• **To do**
The answer must consist only of the lines from the line with "are refused. -/" to the line with "decodeTableWord 9 0x14C", both included, exactly as they stand below.
___ Input for this task ___
-- ==== Sys2Proof/Tests/Slice0.lean ====
section
/-!
SUPPORT. Tests with results from 95_test_vectors.md or worked out by hand from the rules, and for every statement with
hypotheses a named witness that meets them.
-/

namespace Sys2Proof.Tests

open Sys2Proof.Machine Sys2Proof.Slice0

/-! ### Helpers -/

/-- The next state, the reset state where there is none. -/
def after (o : Host.Outcome State Fault Refusal) : State :=
  match o with
  | .next t => t
  | .fault _ | .refused _ => State.reset

/-- The answer to a transaction. -/
def answer (i : Instr) (s : State) : Response := (after (exec i s)).resp

/-- The STATUS word of a state. -/
def status (s : State) : Word := statusWord s.phase s.ecode

/-- A binary32 value by its pattern. -/
def val (w : Word) : F32 := f32bits w

/-- The valid 3x3 job of 95_test_vectors.md section 6. -/
def regs3 : Regs := ⟨3, 3, 1, 0x3F800000, 0x1000, 36, 0x2000, 36⟩

/-- A 1x1 job with radius 0. -/
def regs1 : Regs := ⟨1, 1, 0, 0x3F800000, 0x1000, 4, 0x2000, 4⟩

/-- Idle with given registers. -/
def idle (g : Regs) : State := { State.reset with regs := g }

/-- In a state outside BUSY with a given error. -/
def failed (code : ECode) (addr : Word) : State :=
  { idle regs3 with phase := .error, ecode := code, errAddr := addr }

/-- A running job of given registers, with its waiting pixels and its valid contexts. -/
def running (g : Regs) (todo : List Pixel) (ctxs : List (Nat × Ctx)) : State :=
  { idle g with
    phase := .busy, job := { jobOf (operandsOf g) with todo := todo, pending := ctxs.length }, ctxs := ctxs }

/-- A context at a scan position, with nothing accumulated. -/
def ctxAt (x y : Nat) (oi oj : Int) : Ctx := { x := x, y := y, oi := oi, oj := oj, acc := accZero }

/-- STATUS after START with given registers, from IDLE. -/
def startStatus (g : Regs) : Word := status (after (exec .start (idle g)))

/-- Parameters with two lanes. -/
def twoLanes : Params := { lanes := 2 }

/-- 95_test_vectors.md section 6: `BUS_FAULT(0x1010, read)` holds, and nothing else. -/
def faultAt1010 : Params := { busFault := fun a dir => decide (a = 0x1010) && decide (dir = .read) }

/-- The reference exponential at the two exponents of the 3x3 scenario (95_test_vectors.md section 2, sigma 1.0). -/
def refExp (e : F32) : F32 :=
  if e = .zero then .one
  else if e = val 0xBF000000 then val 0x3F1B4598
  else if e = val 0xBF800000 then val 0x3EBC5AB2
  else .inf false

/-- 95_test_vectors.md 1.1: white at the center of black with alpha 255. -/
def whiteCenter : Image := fun x y => if x = 1 ∧ y = 1 then ⟨255, 255, 255, 255⟩ else ⟨0, 0, 0, 255⟩

/-- 95_test_vectors.md 4.5: the 2x2 image. -/
def smallImage : Image := fun x y =>
  if y = 0 then (if x = 0 then ⟨10, 20, 30, 40⟩ else ⟨50, 60, 70, 80⟩)
  else (if x = 0 then ⟨90, 100, 110, 120⟩ else ⟨130, 140, 150, 160⟩)

/-! ### Well-formedness: an ill-formed term for each check -/

/-- An aligned word access is no BAD_ACCESS. -/
theorem test_illFormed_badAccess : (Instr.badAccess 2 true 0x04).wellFormed = false := by decide

/-- The three command words are no BAD_COMMAND. -/
theorem test_illFormed_badCommand :
    (Instr.badCommand 0).wellFormed = false ∧ (Instr.badCommand 1).wellFormed = false ∧
      (Instr.badCommand 2).wellFormed = false := by decide

/-! ### Decoding: every constructor by a word written out from 30_encoding.md R71 to R74 ({SIZE, WE, OFFSET}) -/

theorem test_decode_reads :
    decode (.transaction 0b10_0_000000#9 0) = .rdId ∧ decode (.transaction 0b10_0_000100#9 0) = .rdCmd ∧
      decode (.transaction 0b10_0_001000#9 0) = .rdStatus ∧ decode (.transaction 0b10_0_001100#9 0) = .rdWidth ∧
      decode (.transaction 0b10_0_010000#9 0) = .rdHeight ∧ decode (.transaction 0b10_0_010100#9 0) = .rdRadius ∧
      decode (.transaction 0b10_0_011000#9 0) = .rdSigma := by decide

theorem test_decode_reads' :
    decode (.transaction 0b10_0_011100#9 0) = .rdInBase ∧ decode (.transaction 0b10_0_100000#9 0) = .rdInLen ∧
      decode (.transaction 0b10_0_100100#9 0) = .rdOutBase ∧ decode (.transaction 0b10_0_101000#9 0) = .rdOutLen ∧
      decode (.transaction 0b10_0_101100#9 0) = .rdErrAddr ∧ decode (.transaction 0b10_0_110000#9 0) = .rdRsvd 0 ∧
      decode (.transaction 0b10_0_111100#9 0) = .rdRsvd 3 := by decide

theorem test_decode_writes :
    decode (.transaction 0b10_1_000000#9 7) = .wrId 7 ∧ decode (.transaction 0b10_1_000100#9 7) = .wrCmd 7 ∧
      decode (.transaction 0b10_1_001000#9 7) = .wrStatus 7 ∧ decode (.transaction 0b10_1_001100#9 7) = .wrWidth 7 ∧
      decode (.transaction 0b10_1_010000#9 7) = .wrHeight 7 ∧ decode (.transaction 0b10_1_010100#9 7) = .wrRadius 7 ∧
      decode (.transaction 0b10_1_011000#9 7) = .wrSigma 7 := by decide

theorem test_decode_writes' :
    decode (.transaction 0b10_1_011100#9 7) = .wrInBase 7 ∧ decode (.transaction 0b10_1_100000#9 7) = .wrInLen 7 ∧
      decode (.transaction 0b10_1_100100#9 7) = .wrOutBase 7 ∧ decode (.transaction 0b10_1_101000#9 7) = .wrOutLen 7 ∧
      decode (.transaction 0b10_1_101100#9 7) = .wrErrAddr 7 ∧ decode (.transaction 0b10_1_111000#9 7) = .wrRsvd 2 7 := by
  decide

/-- 95_test_vectors.md section 7: byte, halfword, misaligned and SIZE = 0b11 accesses. -/
theorem test_decode_badAccess :
    decode (.transaction 0x044 1) = .badAccess 0 true 0x04 ∧ decode (.transaction 0x088 0) = .badAccess 1 false 0x08 ∧
      decode (.transaction 0x109 0) = .badAccess 2 false 0x09 ∧ decode (.transaction 0x1C8 0) = .badAccess 3 true 0x08 := by
  decide

theorem test_decode_commands :
    decode (.command 0b0#32) = .nop ∧ decode (.command 0b1#32) = .start ∧ decode (.command 0b10#32) = .clear ∧
      decode (.command 0b11#32) = .badCommand 3 ∧ decode (.command 0x101) = .badCommand 0x101 ∧
      decode (.command 0xFFFFFFFF) = .badCommand 0xFFFFFFFF := by decide

/-- Table words: bit 0 is the descriptor's bit 0, and bits above the nine are refused. -/
theorem test_tableWords :
    decodeTableWord 9 0x14C = some (.wrWidth 0) ∧ decodeTableWord 16 0x14C = some (.wrWidth 0) ∧
      decodeTableWord 48 0x00000003014C = some (.wrWidth 3) ∧ decodeTableWord 16 0x34C = none ∧
      decodeTableWord 32 2 = some .clear ∧ decodeTableWord 24 0 = none := by decide

/-! ### Binary32 and the datapath (95_test_vectors.md sections 2, 3) -/

/-- sigma 1.0, 1.2, 2^-75, just above it, and the largest with a finite 2 sigma^2. -/
theorem test_denominator :
    denominator (val 0x3F800000) = val 0x40000000 ∧ denominator (val 0x3F99999A) = val 0x403851EC ∧
      denominator (val 0x1A000000) = .zero ∧ denominator (val 0x1A000001) = val 0x00000002 ∧
      denominator (val 0x5F3504F3) = val 0x7F7FFFFF ∧ denominator (val 0x5F3504F4) = .inf false := by decide +kernel

/-- A tie of the numerator goes to the even significand: -(2897^2 + 2896^2) = -16779425 gives -16779424. -/
theorem test_numerator : numerator 2897 2896 = intToF32 (-16779424) ∧ numerator 0 0 = .zero := by decide +kernel

theorem test_exponent :
    exponent (val 0x40000000) 2 1 = val 0xC0200000 ∧ exponent (val 0x403851EC) 3 0 = val 0xC047FFFF ∧
      exponent (val 0x00000002) 1 0 = .inf true ∧ exponent (.inf false) 5 5 = .negZero := by decide +kernel

theorem test_q8_ties :
    q8 (val 0x3F000000) = 0 ∧ q8 (val 0x3F000001) = 1 ∧ q8 (val 0x3FC00000) = 2 ∧ q8 (val 0x40200000) = 2 ∧
      q8 (val 0x437E8000) = 254 := by decide +kernel

theorem test_q8_saturates :
    q8 (val 0x437F8000) = 255 ∧ q8 (val 0x7F7FFFFF) = 255 ∧ q8 (val 0xC0400000) = 0 ∧ q8 (val 0x80000000) = 0 ∧
      q8 (val 0x7FC00000) = 0 := by decide +kernel

/-- 00_scope.md R9: `bits32` gives back the pattern, of a NaN with its sign and payload too. -/
theorem test_bits32 :
    bits32 (val 0xFFC00001) = 0xFFC00001 ∧ bits32 (val 0x7F800001) = 0x7F800001 ∧ bits32 (.inf true) = 0xFF800000 ∧
      bits32 .negZero = 0x80000000 ∧ bits32 (u8ToF32 255) = 0x437F0000 := by decide +kernel

/-- 95_test_vectors.md 1.1: corner, edge and center of the 3x3 scenario, with the bits of a corner's total weight. -/
theorem test_pixel_corner :
    pixel refExp whiteCenter 3 3 1 (val 0x40000000) 0 0 = ⟨36, 36, 36, 255⟩ ∧
      (pixelAcc refExp whiteCenter 3 3 1 (val 0x40000000) 0 0).total = val 0x40252E22 := by decide +kernel

theorem test_pixel_edge :
    pixel refExp whiteCenter 3 3 1 (val 0x40000000) 2 1 = ⟨44, 44, 44, 255⟩ ∧
      pixel refExp whiteCenter 3 3 1 (val 0x40000000) 1 1 = ⟨52, 52, 52, 255⟩ := by decide +kernel

/-- 95_test_vectors.md 4.3: the box filter over the 2x2 image. -/
theorem test_pixel_box :
    pixel unitExp smallImage 2 2 1 (.inf false) 1 0 = ⟨70, 80, 90, 100⟩ ∧
      packPixel (pixel unitExp smallImage 2 2 1 (.inf false) 1 0) = 0x645A5046 := by decide +kernel

/-- 20_memory.md R52: the pixel (1, 2, 3, 4) is the word 0x04030201, byte 0x01 at the lowest address. -/
theorem test_pixelWord :
    packPixel ⟨1, 2, 3, 4⟩ = 0x04030201 ∧ unpackPixel 0x04030201 = ⟨1, 2, 3, 4⟩ ∧
      wordBytes 0x04030201 = [1, 2, 3, 4] := by decide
___
• **Solution to this task**
/-- Table words: bit 0 is the descriptor's bit 0, and bits above the nine are refused. -/
theorem test_tableWords :
    decodeTableWord 9 0x14C = some (.wrWidth 0) ∧ decodeTableWord 16 0x14C = some (.wrWidth 0) ∧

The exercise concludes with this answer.